Replay Manager 7.8 and cluster OS rolling upgrade Tips

Compellent Replay manager 7.8  Windows Server 2016 Clusters in mixed mode or at cluster functional lever 8

Consider this a a quick publish about tips for when you combine Replay Manager 7.8, Compellent and Windows Server 2016. Many of you will be doing cluster operating system rolling upgrade of your Windows Server 2012 R2 clusters to Windows Server 2016. If you have done your homework and made sure your hardware is supported you can still run into a surprise. As long as your in mixed mode (Wi2K12R2 mixed with W2K16 nodes) or have not updated the cluster functional level to 9 (Windows Server 2016) you will have a few issues.

In Replay Manager 7.8  itself you’ll notice that the nodes of your cluster only see the CSV LUNs under local volumes that they are the owner of currently. Normally you’ll see all of the CSV LUNs of the (Hyper-V) cluster on all of the nodes of that cluster. So that’s not the expected behavior. This leads to failed  restore points when you run a snapshot from a host that is not the owner of the CSV etc.

image

On top of that when you try to run a backup job it will fail. The reason given is:

The requested volumes is not supported because it is not managed by the provider, is a dynamic volume, or it has some other incompatibility with the current operation.

The fix? Just update your upgrade cluster to cluster functional level  (level 9)

It’s as easy as that. The moment you upgrade your cluster functional level to 9 you will see all the CSV on the cluster on every node of that cluster you connect to. At that moment the replays will also work. That’s OK, you want to move swiftly trough the rolling upgrade and once you’re comfortable all drivers and firmware are working fine. You do not want to be in a the lower cluster version too long, but upgrade to benefit from the new capabilities in Windows Server 2016 Failover clustering. You do need to know this when you start your upgrades

image

Close your backups apps, restart the Replay manager service on the cluster nodes, refresh / reconnect to the backup apps, and voila. You’ll see the image you are use to in Replay Manager 7.8 (green text / arrows) and the backup jobs will work as well as any other backup product using the Compellent Replay Manager 7.8 hardware VSS provider.image

I hope this helps some of you out there.
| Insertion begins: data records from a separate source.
-- ==== Sys2Proof/Laws/State.lean ====
section
/-! SUPPORT. One lemma per field per update of State, so that no proof unfolds a record update; and what reading a
record after a write gives. -/

namespace Sys2Proof.Machine

variable (s : State)

/-! ### setBank -/

@[simp] theorem inReset_setBank (b : BankId) (x : BankRecord) : (s.setBank b x).inReset = s.inReset := rfl
@[simp] theorem ring_setBank (b : BankId) (x : BankRecord) : (s.setBank b x).ring = s.ring := rfl
@[simp] theorem settings_setBank (b : BankId) (x : BankRecord) : (s.setBank b x).settings = s.settings := rfl
@[simp] theorem lines_setBank (b : BankId) (x : BankRecord) : (s.setBank b x).lines = s.lines := rfl
@[simp] theorem routes_setBank (b : BankId) (x : BankRecord) : (s.setBank b x).routes = s.routes := rfl
@[simp] theorem paths_setBank (b : BankId) (x : BankRecord) : (s.setBank b x).paths = s.paths := rfl
@[simp] theorem queue_setBank (b : BankId) (x : BankRecord) : (s.setBank b x).queue = s.queue := rfl
@[simp] theorem trackers_setBank (b : BankId) (x : BankRecord) : (s.setBank b x).trackers = s.trackers := rfl
@[simp] theorem drivers_setBank (b : BankId) (x : BankRecord) : (s.setBank b x).drivers = s.drivers := rfl
@[simp] theorem steps_setBank (b : BankId) (x : BankRecord) : (s.setBank b x).steps = s.steps := rfl
@[simp] theorem seqs_setBank (b : BankId) (x : BankRecord) : (s.setBank b x).seqs = s.seqs := rfl
@[simp] theorem claims_setBank (b : BankId) (x : BankRecord) : (s.setBank b x).claims = s.claims := rfl
@[simp] theorem chamber_setBank (b : BankId) (x : BankRecord) : (s.setBank b x).chamber = s.chamber := rfl
@[simp] theorem sup_setBank (b : BankId) (x : BankRecord) : (s.setBank b x).sup = s.sup := rfl
@[simp] theorem events_setBank (b : BankId) (x : BankRecord) : (s.setBank b x).events = s.events := rfl
@[simp] theorem safe_setBank (b : BankId) (x : BankRecord) : (s.setBank b x).safe = s.safe := rfl
@[simp] theorem arb_setBank (b : BankId) (x : BankRecord) : (s.setBank b x).arb = s.arb := rfl
@[simp] theorem draws_setBank (b : BankId) (x : BankRecord) : (s.setBank b x).draws = s.draws := rfl
@[simp] theorem pending_setBank (b : BankId) (x : BankRecord) : (s.setBank b x).pending = s.pending := rfl

/-! ### mapBanks -/

@[simp] theorem inReset_mapBanks (f : BankId → BankRecord → BankRecord) : (s.mapBanks f).inReset = s.inReset := by simp only [State.mapBanks]
@[simp] theorem ring_mapBanks (f : BankId → BankRecord → BankRecord) : (s.mapBanks f).ring = s.ring := by simp only [State.mapBanks]
@[simp] theorem settings_mapBanks (f : BankId → BankRecord → BankRecord) : (s.mapBanks f).settings = s.settings := by simp only [State.mapBanks]
@[simp] theorem lines_mapBanks (f : BankId → BankRecord → BankRecord) : (s.mapBanks f).lines = s.lines := by simp only [State.mapBanks]
@[simp] theorem routes_mapBanks (f : BankId → BankRecord → BankRecord) : (s.mapBanks f).routes = s.routes := by simp only [State.mapBanks]
@[simp] theorem paths_mapBanks (f : BankId → BankRecord → BankRecord) : (s.mapBanks f).paths = s.paths := by simp only [State.mapBanks]
@[simp] theorem queue_mapBanks (f : BankId → BankRecord → BankRecord) : (s.mapBanks f).queue = s.queue := by simp only [State.mapBanks]
@[simp] theorem trackers_mapBanks (f : BankId → BankRecord → BankRecord) : (s.mapBanks f).trackers = s.trackers := by simp only [State.mapBanks]
@[simp] theorem drivers_mapBanks (f : BankId → BankRecord → BankRecord) : (s.mapBanks f).drivers = s.drivers := by simp only [State.mapBanks]
@[simp] theorem steps_mapBanks (f : BankId → BankRecord → BankRecord) : (s.mapBanks f).steps = s.steps := by simp only [State.mapBanks]
@[simp] theorem seqs_mapBanks (f : BankId → BankRecord → BankRecord) : (s.mapBanks f).seqs = s.seqs := by simp only [State.mapBanks]
@[simp] theorem claims_mapBanks (f : BankId → BankRecord → BankRecord) : (s.mapBanks f).claims = s.claims := by simp only [State.mapBanks]
@[simp] theorem chamber_mapBanks (f : BankId → BankRecord → BankRecord) : (s.mapBanks f).chamber = s.chamber := by simp only [State.mapBanks]
@[simp] theorem sup_mapBanks (f : BankId → BankRecord → BankRecord) : (s.mapBanks f).sup = s.sup := by simp only [State.mapBanks]
@[simp] theorem events_mapBanks (f : BankId → BankRecord → BankRecord) : (s.mapBanks f).events = s.events := by simp only [State.mapBanks]
@[simp] theorem safe_mapBanks (f : BankId → BankRecord → BankRecord) : (s.mapBanks f).safe = s.safe := by simp only [State.mapBanks]
@[simp] theorem arb_mapBanks (f : BankId → BankRecord → BankRecord) : (s.mapBanks f).arb = s.arb := by simp only [State.mapBanks]
@[simp] theorem draws_mapBanks (f : BankId → BankRecord → BankRecord) : (s.mapBanks f).draws = s.draws := by simp only [State.mapBanks]
@[simp] theorem pending_mapBanks (f : BankId → BankRecord → BankRecord) : (s.mapBanks f).pending = s.pending := by simp only [State.mapBanks]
So yes Replay Manager 7.8 supports Windows Server 2016 Clusters with CSV LUNs but if you upgraded your cluster via cluster operating system rolling upgrade you need to have upgraded your cluster functional level! Until then, Replay Manager 7.8 isn’t going to work very well.

So there you go, that’s another reason to move through that process fast and smooth as you can.

Still missing in action for Hyper-V with Replay Manager 7.8

I’d really like for Replay Manager to be a bit more cluster friendly. No matter what node you are connected to they show you all CSV LUNs in the cluster. Since Replay manager 7.8 with Windows Server 2016 when you run a job manually you must start it when connected to the cluster node that owns the CSV or the job will fail with “No resources found on current cluster node for backup set”.

image

This was not the case with Windows Server 2012(R2) and earlier versions of Replay Manager. That did throw some benign errors in the event logs on the cluster node but it did work. I would love for DELLEMC to make sure the Replay Manager Client is smart enough to detect who owns the CSV and make sure it’ starts the job from that node. That would be a lot more user friendly. At the very least it should indicate which of the CSV LUNs you see are owned by the cluster node you are connected to.But when launching a backup job for a CSV that’s not owned by the node you are connect to the job quits/fails. They can detect the node they need, launch the job on that node and show it to you. That avoids having to go find out yourself what cluster node to connect to in Replay manager when you need to run a out of schedule job manually? The tech/logic is already there as the scheduled jobs get launched on the correct node.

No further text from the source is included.